*** Block opens ***

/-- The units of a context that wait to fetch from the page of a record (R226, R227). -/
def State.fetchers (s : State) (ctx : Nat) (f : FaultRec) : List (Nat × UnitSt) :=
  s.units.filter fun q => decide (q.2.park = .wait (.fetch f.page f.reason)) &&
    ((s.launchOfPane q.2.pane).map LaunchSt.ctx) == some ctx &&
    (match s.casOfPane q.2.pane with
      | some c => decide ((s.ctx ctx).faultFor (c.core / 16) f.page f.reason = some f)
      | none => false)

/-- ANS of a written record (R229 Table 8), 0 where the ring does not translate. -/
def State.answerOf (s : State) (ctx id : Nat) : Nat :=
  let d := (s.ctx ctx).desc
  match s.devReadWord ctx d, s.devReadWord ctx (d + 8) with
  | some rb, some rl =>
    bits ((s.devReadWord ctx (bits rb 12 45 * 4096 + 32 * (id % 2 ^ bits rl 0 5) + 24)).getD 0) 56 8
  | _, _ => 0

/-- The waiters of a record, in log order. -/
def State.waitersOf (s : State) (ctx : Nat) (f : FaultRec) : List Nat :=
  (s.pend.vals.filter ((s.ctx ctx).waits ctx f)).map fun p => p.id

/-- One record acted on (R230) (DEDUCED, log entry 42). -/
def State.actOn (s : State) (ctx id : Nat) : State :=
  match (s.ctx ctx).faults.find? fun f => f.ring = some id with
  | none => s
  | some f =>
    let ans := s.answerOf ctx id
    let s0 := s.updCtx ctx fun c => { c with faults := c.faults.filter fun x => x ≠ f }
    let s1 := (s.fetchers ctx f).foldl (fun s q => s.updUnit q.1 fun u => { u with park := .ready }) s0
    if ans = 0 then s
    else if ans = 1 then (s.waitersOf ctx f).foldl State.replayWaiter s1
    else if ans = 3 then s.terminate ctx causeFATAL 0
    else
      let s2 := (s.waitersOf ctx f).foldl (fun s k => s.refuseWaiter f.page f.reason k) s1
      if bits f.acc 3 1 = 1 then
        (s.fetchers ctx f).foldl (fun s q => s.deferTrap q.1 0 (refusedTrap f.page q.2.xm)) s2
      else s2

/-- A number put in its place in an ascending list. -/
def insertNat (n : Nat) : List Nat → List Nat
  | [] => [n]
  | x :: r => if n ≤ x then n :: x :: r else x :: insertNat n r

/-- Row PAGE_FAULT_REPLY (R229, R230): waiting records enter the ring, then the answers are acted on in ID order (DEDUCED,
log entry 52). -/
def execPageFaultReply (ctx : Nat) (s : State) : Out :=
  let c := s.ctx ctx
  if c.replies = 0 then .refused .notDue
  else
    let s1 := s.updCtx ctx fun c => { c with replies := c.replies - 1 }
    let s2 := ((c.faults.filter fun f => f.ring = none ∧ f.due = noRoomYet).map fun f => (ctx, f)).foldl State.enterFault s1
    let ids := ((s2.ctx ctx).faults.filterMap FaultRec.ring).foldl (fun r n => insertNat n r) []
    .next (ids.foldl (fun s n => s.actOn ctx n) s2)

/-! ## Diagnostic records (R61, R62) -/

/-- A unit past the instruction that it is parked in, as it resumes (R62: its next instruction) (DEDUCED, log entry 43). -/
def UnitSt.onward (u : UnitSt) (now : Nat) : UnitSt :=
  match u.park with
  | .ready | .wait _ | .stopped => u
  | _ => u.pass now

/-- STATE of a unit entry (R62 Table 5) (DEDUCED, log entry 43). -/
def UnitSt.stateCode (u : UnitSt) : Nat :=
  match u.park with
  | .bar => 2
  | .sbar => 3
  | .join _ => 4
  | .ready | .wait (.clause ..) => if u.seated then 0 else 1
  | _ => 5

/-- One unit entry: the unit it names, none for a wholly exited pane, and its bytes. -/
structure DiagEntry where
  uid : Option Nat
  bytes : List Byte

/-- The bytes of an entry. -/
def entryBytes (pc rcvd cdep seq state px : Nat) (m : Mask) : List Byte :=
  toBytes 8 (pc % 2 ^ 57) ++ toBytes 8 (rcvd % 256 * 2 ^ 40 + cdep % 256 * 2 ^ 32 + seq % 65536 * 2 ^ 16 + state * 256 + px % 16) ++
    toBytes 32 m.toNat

*** Block closes ***
*** Block opens ***

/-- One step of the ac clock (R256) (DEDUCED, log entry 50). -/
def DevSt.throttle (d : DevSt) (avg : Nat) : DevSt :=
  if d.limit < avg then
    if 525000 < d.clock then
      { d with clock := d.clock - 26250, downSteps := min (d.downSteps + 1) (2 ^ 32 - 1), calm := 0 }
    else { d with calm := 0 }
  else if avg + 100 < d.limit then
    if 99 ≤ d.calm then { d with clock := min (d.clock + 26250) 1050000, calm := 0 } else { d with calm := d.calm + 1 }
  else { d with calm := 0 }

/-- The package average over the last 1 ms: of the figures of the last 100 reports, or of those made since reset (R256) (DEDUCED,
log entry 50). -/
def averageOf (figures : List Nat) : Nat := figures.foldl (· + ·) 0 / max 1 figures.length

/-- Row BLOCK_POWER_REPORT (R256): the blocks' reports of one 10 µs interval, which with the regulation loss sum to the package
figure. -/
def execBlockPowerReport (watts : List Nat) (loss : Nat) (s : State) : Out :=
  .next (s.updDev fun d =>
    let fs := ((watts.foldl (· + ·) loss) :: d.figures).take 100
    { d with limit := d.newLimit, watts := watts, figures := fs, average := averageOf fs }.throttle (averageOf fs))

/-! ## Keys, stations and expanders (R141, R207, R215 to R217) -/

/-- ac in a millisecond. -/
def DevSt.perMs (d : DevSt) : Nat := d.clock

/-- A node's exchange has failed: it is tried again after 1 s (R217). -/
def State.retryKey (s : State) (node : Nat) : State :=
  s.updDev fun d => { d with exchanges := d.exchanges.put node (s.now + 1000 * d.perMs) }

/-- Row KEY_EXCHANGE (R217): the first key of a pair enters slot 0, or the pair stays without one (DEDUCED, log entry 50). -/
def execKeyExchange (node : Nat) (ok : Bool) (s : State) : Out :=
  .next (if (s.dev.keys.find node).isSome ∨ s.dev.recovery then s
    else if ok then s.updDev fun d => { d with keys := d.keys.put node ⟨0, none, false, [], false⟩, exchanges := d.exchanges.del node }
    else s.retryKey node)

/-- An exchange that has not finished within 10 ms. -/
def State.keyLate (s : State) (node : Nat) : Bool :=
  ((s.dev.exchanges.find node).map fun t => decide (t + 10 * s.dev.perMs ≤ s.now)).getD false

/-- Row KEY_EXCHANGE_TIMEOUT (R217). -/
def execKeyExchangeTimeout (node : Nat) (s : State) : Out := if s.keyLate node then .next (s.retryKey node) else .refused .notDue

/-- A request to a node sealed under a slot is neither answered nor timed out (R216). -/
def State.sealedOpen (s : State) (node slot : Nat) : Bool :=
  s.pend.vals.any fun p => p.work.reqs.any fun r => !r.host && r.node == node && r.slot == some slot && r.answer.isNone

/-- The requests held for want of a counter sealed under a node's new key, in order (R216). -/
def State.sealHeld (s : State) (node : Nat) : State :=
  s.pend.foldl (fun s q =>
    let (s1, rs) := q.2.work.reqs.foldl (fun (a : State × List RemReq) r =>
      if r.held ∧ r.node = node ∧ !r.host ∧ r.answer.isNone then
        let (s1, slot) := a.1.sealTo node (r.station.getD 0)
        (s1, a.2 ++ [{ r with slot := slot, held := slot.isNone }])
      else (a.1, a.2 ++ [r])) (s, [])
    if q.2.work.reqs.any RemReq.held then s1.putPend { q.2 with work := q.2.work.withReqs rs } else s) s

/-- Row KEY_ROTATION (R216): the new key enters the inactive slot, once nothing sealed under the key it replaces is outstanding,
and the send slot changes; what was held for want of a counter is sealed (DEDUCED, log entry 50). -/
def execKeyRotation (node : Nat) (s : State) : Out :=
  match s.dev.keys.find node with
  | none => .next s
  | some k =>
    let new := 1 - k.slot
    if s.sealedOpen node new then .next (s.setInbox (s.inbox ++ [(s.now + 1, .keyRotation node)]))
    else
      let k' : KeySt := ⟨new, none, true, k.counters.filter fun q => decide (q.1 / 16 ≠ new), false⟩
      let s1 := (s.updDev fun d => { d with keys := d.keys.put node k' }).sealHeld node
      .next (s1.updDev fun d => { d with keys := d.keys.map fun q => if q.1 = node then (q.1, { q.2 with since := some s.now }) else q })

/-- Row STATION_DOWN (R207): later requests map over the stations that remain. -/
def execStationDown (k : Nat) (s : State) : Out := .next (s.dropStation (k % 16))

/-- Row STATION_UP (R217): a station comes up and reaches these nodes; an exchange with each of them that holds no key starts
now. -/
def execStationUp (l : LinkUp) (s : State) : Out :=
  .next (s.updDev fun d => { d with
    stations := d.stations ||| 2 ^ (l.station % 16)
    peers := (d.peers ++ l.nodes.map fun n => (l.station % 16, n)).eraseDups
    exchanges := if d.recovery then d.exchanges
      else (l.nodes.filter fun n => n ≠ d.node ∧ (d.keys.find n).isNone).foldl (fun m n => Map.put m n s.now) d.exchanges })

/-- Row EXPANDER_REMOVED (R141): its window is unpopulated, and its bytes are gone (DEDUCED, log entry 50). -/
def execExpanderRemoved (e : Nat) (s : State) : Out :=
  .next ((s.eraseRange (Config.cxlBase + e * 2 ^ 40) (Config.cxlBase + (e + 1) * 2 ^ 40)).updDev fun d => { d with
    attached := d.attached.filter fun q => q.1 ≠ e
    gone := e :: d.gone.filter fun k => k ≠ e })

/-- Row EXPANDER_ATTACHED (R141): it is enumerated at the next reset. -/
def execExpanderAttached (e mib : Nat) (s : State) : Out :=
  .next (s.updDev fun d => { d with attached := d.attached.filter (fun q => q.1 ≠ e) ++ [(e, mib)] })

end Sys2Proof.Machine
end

*** Block closes ***

- _Task item_:
Every line in the listing that holds the string "devReadWord" should be copied out.

- _Reply to the task_:
  match s.devReadWord ctx d, s.devReadWord ctx (d + 8) with
    bits ((s.devReadWord ctx (bits rb 12 45 * 4096 + 32 * (id % 2 ^ bits rl 0 5) + 24)).getD 0) 56 8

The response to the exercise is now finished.